Three years and twenty thousand pounds later the annulment was granted and she was mercifully excommunicated from the Catholic Church. Through this process of humility, Caroline Weed was to become humanized. Swan's work was so clean that there were only a few vague whispers about what had happened and these soon died out as she grew to the archsymbol of culture, charity and gaiety in Belfast.
The girl was a woman now. She and her father indulged each other's frailties with unstated understandings. Caroline's new affairs were carried on with utter discretion in her beloved Paris in the company of artists, writers and musicians.
*
Caroline and Sir Frederick enjoyed one of their rare quiet tête-à-têtes at the Hotel Antrim, unburdened by business or social doings.
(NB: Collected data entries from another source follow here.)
/-- The head of a received Dandoxa frame (15 R448) on a link port, and whether its MAC verifies. -/
structure FrameHdr where
  port : Nat
  src : Nat
  seq : Nat
  keyid : Nat
  macOk : Bool
deriving DecidableEq, Repr

/-- Input levels that a write meets: COOLANT_OK has been high for COOL_CLEAR, a site's analog comparator reports (12 R377); and
the fault inputs of what is written that are high: bit 0 a phase channel's FAULT (10 R330) or GP_FAULT_A, bit 1 GP_FAULT_B
(20 R583). -/
structure Pins where
  coolOk : Bool
  absHigh : Bool
  faults : Nat
deriving DecidableEq, Repr

/-- A read of a word of a protected store (12 R382, R383): the scrub's, of the word under its pointer, or a foreground read (02 R79); and
what it finds: 0 sound, 1 an error that is corrected, 2 and above an uncorrectable one. -/
inductive EccRead where
  | scrub (err : Nat)
  | fore (store word err : Nat)
deriving DecidableEq, Repr

/-- How a message reached the facility port (18 R552, R553, R556): whether its PEC verifies, its MCTP message type, the SPDM
session that it was sent in, and whether its MAC verifies there. -/
structure FacMsg where
  pecOk : Bool
  typ : Nat
  ses : Option Nat
  macOk : Bool
deriving DecidableEq, Repr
After dinner they retired to the billiard room.
"English or snooker, Freddie?"
"Billiards will do, a fiver a frame too rich for your blood?"
"You're on."
Caroline quickly ascertained that his mind was not on his game. She reeled off two easy frames and was well on the way to a third. After she missed her shot, he chalked and stalked up to the table. He lined up a winning hazard, then halfway through his backstroke she said, "You and Max are plotting to exile me to Londonderry, aren't you?"
He nearly rammed the cue through the cloth. "Nothing of the sort. All I have asked is that you be reasonably decent to Viscount Coleraine during his stay. If we can get his thinking turned around I'll have a railroad at both ends of Ulster, and you know how much I want that."
"Oh, Jesus, Freddie, you're a wretched liar. . .. Let me see what we have on the table here."
"You've deliberately upset my game . . . deliberately."
"It seems I'm always upsetting this particular game of yours," she said.
"Put the damned cue down, I'm through," he said.
"You owe me ten, fifteen if you want to concede this game."
He peeled off the bills and grunted in mock disgust as she naughtily tucked the money in her bosom
and winked.
"See here, Caroline . . . I am a reasonable man."
"You are the most unreasonable man in Europe."
"Well, I suppose the Viscount Coleraine did cross my mind, vaguely."
"Then let him uncross your mind, vaguely."
"Before you go into full gale force I urge you to give this serious consideration. I mean, just sort of look the old boy over."
"I've thought about it," Caroline said seriously, "but every time I see a glimmer of possibility I think about that awful, grotesque, prehistoric mausoleum, Hubble Manor. We were there ten years ago and I've still the smell of mildew in my nostrils. Oh, God, Freddie, to think you'd condemn me to that dreary hole."
"Well, do the bloody place over!"
"Do what over? Londonderry? Roger Hubble? The whole damned west is a cultural blob, a nightmare. And from what I remember of Roger Hubble, he's a silly, bloody prig who snorts when he laughs."
Sir Frederick sighed painfully. "Why am I to be eternally cursed because your poor fragile, lovely mother could bear no more children?"
"Oh, Freddie, put the fiddle down."
"I'm not asking you to fall desperately in love with him for God's sake. Just marry the bastard, produce a few heirs, then bugger off to Paris and orgy with the entire bohemian colony for the rest of your life."
"You are a low, filthy, shocking, disgusting man."
"Horseshit!"
The door slammed after her and slammed again as he followed into the hall and into her bedroom before she could lock him out. "For God's sake, Freddie, no heart attacks, no let's remember we are rapidly aging, no tears, no requiems for Mummy, no threats of poverty and, please, no horse shit that you want this more than anything in your life."
Denuded, he shrugged and softened almost into an object of pity. "But I suppose I do want it more than anything," he said.
"Yes," she answered sympathetically, "I think you really do."
"Forgive me for saying this, Caroline, but there are times I wish that de Valenti had kept you still long enough to father a son. I get a feeling of depression, sometimes. Caroline, you're all of it to me, the entire thing. I want it to belong to your sons. Is that wrong? Please don't force me to get married again." He opened the door to leave.